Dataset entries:
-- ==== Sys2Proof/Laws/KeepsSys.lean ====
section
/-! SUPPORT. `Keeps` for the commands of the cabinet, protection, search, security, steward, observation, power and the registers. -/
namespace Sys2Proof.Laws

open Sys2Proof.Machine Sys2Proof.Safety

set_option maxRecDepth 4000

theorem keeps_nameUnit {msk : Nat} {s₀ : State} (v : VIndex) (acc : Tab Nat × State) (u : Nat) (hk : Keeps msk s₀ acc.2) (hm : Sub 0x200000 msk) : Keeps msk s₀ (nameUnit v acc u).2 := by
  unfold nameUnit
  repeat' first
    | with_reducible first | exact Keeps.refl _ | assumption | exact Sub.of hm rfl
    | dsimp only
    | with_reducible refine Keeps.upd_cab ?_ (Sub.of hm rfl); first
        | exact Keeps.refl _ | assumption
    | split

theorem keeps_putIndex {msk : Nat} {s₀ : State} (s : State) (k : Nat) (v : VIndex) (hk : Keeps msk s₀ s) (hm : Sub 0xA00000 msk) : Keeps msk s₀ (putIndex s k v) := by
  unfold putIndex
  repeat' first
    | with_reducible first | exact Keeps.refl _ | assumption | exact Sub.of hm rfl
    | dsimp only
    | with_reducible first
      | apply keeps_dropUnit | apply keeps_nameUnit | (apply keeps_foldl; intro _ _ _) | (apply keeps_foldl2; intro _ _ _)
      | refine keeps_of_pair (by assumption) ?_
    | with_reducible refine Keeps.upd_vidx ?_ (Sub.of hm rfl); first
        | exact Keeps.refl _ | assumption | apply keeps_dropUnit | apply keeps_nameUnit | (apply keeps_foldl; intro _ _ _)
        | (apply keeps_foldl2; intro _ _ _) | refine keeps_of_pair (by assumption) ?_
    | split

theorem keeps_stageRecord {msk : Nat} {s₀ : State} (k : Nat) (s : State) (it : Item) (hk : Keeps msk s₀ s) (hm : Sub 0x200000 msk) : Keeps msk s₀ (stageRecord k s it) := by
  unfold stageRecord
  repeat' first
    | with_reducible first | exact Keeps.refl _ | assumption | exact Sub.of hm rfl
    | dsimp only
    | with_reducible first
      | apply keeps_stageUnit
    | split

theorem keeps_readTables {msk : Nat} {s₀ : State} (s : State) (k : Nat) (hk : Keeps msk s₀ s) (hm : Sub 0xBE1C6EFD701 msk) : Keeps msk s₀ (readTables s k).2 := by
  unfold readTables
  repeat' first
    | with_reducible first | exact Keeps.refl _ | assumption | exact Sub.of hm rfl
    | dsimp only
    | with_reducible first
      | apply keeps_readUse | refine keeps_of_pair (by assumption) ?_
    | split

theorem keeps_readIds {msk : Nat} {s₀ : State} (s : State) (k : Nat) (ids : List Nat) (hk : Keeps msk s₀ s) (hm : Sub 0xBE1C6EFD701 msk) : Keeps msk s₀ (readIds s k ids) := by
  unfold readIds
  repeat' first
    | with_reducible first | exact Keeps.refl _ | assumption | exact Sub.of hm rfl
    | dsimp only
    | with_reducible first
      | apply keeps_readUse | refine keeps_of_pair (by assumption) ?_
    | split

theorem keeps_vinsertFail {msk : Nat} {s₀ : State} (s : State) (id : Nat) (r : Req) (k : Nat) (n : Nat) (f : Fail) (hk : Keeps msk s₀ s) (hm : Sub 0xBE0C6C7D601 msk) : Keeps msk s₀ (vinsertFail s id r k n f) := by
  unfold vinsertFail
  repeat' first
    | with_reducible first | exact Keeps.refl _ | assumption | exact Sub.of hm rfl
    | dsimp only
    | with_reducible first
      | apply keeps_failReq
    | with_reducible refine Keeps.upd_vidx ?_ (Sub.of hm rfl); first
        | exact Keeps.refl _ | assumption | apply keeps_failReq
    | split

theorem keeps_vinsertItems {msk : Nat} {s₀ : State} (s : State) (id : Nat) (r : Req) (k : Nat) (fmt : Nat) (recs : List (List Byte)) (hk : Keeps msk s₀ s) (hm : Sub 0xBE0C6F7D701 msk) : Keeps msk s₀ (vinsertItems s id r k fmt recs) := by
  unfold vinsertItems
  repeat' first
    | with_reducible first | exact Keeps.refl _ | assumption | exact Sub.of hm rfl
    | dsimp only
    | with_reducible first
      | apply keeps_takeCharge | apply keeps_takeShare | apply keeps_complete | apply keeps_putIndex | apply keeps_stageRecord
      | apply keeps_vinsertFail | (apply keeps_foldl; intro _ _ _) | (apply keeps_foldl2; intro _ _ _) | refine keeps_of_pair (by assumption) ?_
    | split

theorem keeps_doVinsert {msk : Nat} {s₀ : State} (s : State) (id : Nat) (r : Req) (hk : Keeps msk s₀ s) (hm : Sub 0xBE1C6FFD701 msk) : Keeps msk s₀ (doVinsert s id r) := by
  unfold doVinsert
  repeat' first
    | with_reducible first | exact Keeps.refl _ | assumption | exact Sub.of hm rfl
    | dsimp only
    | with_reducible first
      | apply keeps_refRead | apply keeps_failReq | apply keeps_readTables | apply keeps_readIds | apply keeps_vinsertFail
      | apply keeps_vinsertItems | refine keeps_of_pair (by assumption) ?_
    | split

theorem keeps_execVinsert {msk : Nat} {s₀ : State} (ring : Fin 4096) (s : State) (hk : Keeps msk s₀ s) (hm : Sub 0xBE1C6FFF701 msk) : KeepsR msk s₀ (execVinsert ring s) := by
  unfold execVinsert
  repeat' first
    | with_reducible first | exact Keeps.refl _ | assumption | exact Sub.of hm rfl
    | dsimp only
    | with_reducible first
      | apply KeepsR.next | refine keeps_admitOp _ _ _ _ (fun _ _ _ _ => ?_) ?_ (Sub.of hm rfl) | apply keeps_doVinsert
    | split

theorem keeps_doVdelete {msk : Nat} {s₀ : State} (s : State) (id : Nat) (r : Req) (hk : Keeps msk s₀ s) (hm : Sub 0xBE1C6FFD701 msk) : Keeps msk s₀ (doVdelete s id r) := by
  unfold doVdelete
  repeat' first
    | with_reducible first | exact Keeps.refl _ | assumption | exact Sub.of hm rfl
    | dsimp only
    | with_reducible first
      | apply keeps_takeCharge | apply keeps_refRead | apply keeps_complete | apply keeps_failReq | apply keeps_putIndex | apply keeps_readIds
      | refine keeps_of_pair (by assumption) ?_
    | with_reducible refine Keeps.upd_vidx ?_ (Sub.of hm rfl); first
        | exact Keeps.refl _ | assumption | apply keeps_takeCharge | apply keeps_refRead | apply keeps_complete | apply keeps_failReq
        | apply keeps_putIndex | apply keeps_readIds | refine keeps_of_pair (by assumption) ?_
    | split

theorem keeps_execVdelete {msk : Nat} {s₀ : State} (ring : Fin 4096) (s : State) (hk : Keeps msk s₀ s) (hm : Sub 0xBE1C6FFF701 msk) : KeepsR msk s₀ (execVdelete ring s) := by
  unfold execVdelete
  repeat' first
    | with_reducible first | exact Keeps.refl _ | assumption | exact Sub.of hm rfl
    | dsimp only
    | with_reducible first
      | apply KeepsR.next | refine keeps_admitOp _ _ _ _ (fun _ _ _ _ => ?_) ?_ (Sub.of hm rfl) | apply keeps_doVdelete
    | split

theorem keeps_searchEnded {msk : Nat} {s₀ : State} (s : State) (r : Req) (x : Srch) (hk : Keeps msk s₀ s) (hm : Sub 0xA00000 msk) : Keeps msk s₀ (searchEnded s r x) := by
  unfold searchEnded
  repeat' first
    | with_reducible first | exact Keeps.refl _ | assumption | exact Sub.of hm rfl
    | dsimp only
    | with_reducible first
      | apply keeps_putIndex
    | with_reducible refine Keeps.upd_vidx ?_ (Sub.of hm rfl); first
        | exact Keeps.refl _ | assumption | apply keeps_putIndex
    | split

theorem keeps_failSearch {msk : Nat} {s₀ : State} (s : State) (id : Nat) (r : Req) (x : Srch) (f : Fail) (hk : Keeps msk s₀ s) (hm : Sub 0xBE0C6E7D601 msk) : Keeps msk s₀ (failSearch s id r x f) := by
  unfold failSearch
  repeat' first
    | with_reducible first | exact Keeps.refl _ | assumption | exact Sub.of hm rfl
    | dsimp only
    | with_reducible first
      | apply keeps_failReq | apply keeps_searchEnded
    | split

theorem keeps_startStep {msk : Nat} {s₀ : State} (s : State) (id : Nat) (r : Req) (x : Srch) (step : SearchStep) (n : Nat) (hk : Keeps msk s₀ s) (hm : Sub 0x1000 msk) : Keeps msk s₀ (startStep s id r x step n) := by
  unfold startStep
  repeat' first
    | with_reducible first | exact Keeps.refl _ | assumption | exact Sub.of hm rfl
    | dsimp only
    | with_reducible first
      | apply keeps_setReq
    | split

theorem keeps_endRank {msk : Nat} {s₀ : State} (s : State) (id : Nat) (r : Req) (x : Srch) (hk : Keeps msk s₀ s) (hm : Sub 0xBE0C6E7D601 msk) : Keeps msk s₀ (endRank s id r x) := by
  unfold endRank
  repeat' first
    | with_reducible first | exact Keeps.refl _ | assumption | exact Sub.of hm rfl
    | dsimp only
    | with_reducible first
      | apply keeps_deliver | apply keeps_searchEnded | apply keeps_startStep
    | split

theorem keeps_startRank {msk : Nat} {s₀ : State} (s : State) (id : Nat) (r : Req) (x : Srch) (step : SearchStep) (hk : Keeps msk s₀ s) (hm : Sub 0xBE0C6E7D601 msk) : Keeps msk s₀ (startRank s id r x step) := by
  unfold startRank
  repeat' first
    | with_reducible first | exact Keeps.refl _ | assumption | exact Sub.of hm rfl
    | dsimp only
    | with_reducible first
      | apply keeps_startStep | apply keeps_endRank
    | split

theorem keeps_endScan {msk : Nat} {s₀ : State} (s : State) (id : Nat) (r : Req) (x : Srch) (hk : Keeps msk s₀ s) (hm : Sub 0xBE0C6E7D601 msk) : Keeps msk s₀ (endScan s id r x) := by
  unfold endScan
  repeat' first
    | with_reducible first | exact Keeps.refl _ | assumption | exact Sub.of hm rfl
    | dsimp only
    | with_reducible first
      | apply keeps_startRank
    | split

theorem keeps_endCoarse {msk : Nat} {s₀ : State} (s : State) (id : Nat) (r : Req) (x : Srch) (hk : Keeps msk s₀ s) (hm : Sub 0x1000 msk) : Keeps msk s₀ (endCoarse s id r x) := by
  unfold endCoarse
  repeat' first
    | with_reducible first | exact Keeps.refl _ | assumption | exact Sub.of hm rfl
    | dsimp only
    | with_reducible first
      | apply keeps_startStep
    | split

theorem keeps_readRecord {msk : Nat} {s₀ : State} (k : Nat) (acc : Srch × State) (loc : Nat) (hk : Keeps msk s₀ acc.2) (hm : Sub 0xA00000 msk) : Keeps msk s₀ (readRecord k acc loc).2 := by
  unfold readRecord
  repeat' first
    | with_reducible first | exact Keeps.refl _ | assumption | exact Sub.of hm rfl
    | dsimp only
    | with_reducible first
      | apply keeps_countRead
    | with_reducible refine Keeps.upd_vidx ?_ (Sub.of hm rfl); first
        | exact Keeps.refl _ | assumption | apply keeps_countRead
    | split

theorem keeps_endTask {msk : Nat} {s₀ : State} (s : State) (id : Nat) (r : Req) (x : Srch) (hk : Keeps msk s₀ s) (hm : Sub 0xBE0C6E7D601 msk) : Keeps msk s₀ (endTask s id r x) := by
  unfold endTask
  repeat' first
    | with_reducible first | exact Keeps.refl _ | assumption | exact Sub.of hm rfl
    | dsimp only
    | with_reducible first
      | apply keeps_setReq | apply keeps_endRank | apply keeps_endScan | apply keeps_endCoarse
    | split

### [PROBLEM DESCRIPTION]
Lines after the one containing "acc u).2 := by" are not part of the task. Output the entries exactly from their first line through that one.

### [RESPONSE]
-- ==== Sys2Proof/Laws/KeepsSys.lean ====
section
/-! SUPPORT. `Keeps` for the commands of the cabinet, protection, search, security, steward, observation, power and the registers. -/
namespace Sys2Proof.Laws

open Sys2Proof.Machine Sys2Proof.Safety

set_option maxRecDepth 4000

theorem keeps_nameUnit {msk : Nat} {s₀ : State} (v : VIndex) (acc : Tab Nat × State) (u : Nat) (hk : Keeps msk s₀ acc.2) (hm : Sub 0x200000 msk) : Keeps msk s₀ (nameUnit v acc u).2 := by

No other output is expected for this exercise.